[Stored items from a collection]
================

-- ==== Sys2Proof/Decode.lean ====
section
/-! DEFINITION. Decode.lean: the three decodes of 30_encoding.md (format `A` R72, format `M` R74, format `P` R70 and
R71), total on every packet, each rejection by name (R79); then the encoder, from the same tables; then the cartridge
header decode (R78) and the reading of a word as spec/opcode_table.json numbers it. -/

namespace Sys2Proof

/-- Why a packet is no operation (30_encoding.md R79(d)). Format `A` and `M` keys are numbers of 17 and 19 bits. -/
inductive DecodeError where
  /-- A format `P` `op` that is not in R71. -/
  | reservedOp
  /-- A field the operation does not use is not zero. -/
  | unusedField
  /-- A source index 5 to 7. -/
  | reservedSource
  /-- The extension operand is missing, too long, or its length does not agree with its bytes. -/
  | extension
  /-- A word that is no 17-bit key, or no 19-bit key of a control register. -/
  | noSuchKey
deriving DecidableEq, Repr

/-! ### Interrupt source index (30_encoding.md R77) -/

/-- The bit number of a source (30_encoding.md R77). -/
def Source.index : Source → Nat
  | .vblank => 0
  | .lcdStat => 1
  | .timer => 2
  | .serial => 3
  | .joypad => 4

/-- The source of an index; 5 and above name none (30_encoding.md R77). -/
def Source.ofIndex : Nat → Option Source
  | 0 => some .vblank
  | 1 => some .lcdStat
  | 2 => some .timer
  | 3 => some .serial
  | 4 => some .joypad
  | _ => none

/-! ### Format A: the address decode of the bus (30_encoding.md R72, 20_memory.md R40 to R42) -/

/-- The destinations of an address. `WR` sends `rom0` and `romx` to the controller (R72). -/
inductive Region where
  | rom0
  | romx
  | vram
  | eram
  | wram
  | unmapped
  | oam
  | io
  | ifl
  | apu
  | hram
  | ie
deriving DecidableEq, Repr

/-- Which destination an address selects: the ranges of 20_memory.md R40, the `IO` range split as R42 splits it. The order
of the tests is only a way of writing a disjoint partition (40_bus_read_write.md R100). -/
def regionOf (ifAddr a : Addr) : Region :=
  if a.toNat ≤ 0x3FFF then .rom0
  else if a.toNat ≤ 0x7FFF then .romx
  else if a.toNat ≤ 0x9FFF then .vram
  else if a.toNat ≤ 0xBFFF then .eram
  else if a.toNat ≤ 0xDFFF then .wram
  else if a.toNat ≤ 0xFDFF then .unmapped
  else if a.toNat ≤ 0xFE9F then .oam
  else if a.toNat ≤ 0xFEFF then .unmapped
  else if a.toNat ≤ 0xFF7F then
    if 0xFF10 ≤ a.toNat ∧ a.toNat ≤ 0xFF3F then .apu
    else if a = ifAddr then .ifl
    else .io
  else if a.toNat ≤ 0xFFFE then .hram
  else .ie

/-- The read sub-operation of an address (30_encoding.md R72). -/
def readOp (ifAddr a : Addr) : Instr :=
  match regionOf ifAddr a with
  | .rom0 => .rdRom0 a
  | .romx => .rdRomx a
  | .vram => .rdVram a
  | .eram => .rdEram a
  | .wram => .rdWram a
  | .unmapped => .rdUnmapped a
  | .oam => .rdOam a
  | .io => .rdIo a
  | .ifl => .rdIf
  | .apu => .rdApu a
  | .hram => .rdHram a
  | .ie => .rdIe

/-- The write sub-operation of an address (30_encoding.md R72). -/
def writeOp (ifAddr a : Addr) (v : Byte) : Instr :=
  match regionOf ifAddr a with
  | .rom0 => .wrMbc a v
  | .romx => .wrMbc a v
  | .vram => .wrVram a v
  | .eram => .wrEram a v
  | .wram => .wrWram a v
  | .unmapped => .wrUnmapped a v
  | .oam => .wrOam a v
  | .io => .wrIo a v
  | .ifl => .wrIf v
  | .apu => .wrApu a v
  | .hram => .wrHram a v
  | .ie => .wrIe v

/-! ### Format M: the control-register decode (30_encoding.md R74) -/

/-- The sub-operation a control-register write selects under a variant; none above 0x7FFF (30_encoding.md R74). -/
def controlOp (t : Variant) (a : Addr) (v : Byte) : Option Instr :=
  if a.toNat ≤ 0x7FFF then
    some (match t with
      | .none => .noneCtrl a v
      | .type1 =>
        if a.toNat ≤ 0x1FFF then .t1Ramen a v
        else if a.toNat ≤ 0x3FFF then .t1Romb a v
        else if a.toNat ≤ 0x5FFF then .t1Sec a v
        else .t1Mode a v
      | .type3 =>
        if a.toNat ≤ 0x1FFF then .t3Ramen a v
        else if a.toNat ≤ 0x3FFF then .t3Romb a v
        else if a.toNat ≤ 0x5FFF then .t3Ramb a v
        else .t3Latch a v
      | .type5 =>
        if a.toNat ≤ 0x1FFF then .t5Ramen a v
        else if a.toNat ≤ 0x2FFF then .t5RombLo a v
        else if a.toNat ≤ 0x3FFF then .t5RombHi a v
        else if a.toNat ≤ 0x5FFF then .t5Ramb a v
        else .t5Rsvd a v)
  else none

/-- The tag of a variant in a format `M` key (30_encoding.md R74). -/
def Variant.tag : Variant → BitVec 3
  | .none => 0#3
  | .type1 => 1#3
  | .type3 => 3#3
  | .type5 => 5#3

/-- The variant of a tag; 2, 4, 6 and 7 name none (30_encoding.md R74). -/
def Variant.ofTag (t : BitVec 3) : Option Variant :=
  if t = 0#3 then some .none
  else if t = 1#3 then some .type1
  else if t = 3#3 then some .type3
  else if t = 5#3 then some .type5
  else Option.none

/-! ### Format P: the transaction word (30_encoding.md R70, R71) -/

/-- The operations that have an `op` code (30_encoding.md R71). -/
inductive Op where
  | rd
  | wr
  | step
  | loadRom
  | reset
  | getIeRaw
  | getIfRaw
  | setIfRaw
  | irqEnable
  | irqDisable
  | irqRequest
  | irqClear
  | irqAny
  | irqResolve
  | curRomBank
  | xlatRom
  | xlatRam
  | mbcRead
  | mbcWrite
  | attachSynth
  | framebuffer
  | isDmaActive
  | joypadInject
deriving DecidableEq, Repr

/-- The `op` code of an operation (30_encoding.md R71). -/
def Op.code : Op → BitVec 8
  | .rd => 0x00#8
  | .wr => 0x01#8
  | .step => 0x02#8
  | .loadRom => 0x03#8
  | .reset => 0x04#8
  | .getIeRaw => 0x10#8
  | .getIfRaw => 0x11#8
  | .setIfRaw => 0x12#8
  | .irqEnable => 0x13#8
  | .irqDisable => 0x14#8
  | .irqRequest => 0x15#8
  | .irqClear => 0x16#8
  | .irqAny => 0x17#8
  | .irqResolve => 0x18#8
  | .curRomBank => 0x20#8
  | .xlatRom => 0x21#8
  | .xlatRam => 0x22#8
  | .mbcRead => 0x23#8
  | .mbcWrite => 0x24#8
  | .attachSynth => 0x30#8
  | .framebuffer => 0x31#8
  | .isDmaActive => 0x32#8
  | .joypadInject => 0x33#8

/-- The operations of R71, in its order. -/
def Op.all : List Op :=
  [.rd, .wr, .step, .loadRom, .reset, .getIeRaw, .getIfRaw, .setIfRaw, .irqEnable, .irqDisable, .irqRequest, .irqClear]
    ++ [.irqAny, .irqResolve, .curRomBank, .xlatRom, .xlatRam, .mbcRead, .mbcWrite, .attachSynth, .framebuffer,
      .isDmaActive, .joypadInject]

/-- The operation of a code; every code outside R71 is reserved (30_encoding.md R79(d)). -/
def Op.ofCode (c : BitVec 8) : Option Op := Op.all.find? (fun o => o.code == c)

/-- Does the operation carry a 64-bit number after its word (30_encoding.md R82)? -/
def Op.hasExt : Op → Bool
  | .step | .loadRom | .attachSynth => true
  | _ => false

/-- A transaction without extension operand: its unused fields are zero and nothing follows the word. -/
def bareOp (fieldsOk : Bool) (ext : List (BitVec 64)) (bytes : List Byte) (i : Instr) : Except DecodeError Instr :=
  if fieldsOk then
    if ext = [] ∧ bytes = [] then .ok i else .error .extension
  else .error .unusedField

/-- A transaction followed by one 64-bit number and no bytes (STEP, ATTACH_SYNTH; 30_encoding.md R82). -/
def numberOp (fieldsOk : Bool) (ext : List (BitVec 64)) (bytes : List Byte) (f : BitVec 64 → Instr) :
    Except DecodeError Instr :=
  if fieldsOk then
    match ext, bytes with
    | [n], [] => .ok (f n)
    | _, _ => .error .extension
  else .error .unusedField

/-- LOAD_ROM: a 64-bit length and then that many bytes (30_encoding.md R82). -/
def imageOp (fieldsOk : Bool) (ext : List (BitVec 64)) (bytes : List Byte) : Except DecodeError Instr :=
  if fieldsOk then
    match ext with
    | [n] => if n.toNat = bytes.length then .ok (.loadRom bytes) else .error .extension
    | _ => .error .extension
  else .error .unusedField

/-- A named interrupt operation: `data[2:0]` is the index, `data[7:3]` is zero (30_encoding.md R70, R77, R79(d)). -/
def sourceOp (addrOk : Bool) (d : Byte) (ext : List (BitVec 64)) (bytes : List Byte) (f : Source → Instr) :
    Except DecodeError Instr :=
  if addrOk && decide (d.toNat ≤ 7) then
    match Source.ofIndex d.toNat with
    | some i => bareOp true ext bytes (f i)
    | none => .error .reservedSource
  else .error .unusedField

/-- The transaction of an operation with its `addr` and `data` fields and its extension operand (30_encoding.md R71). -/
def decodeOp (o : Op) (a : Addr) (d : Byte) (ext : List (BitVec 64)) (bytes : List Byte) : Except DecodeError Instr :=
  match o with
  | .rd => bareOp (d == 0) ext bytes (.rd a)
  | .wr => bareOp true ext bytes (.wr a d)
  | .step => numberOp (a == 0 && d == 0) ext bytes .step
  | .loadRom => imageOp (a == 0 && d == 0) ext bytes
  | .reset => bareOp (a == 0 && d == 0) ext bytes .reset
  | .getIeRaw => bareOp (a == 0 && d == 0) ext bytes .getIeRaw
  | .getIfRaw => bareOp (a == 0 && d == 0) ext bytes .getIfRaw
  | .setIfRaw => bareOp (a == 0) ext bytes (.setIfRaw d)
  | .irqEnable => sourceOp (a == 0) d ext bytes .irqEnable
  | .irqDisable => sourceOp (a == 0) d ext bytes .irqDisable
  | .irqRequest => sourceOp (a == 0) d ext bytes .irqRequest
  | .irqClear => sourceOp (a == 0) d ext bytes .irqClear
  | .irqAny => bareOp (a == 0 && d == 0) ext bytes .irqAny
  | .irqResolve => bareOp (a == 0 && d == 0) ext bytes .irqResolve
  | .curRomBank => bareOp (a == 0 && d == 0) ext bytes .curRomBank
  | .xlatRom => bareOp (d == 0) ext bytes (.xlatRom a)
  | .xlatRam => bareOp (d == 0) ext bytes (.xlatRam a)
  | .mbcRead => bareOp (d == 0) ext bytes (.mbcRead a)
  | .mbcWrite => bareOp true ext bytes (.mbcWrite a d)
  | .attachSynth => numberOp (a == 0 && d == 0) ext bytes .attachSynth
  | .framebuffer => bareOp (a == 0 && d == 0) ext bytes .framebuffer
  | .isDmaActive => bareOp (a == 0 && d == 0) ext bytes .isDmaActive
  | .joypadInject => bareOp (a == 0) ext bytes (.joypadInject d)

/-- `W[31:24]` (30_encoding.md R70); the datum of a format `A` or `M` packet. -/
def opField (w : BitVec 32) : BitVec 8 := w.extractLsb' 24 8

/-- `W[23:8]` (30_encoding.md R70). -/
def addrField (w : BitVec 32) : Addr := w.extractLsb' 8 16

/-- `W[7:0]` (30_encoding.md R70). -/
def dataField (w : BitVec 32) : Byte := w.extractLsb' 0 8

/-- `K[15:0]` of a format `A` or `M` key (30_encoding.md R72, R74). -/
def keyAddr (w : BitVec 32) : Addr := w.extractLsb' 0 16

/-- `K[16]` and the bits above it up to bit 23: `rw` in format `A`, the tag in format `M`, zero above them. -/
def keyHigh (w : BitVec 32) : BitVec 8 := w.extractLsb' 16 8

================

Task statement:
In the records above, find the lines holding "isDmaActive". Copy each one.

Output of the task:
  | isDmaActive
  | .isDmaActive => 0x32#8
      .isDmaActive, .joypadInject]
  | .isDmaActive => bareOp (a == 0 && d == 0) ext bytes .isDmaActive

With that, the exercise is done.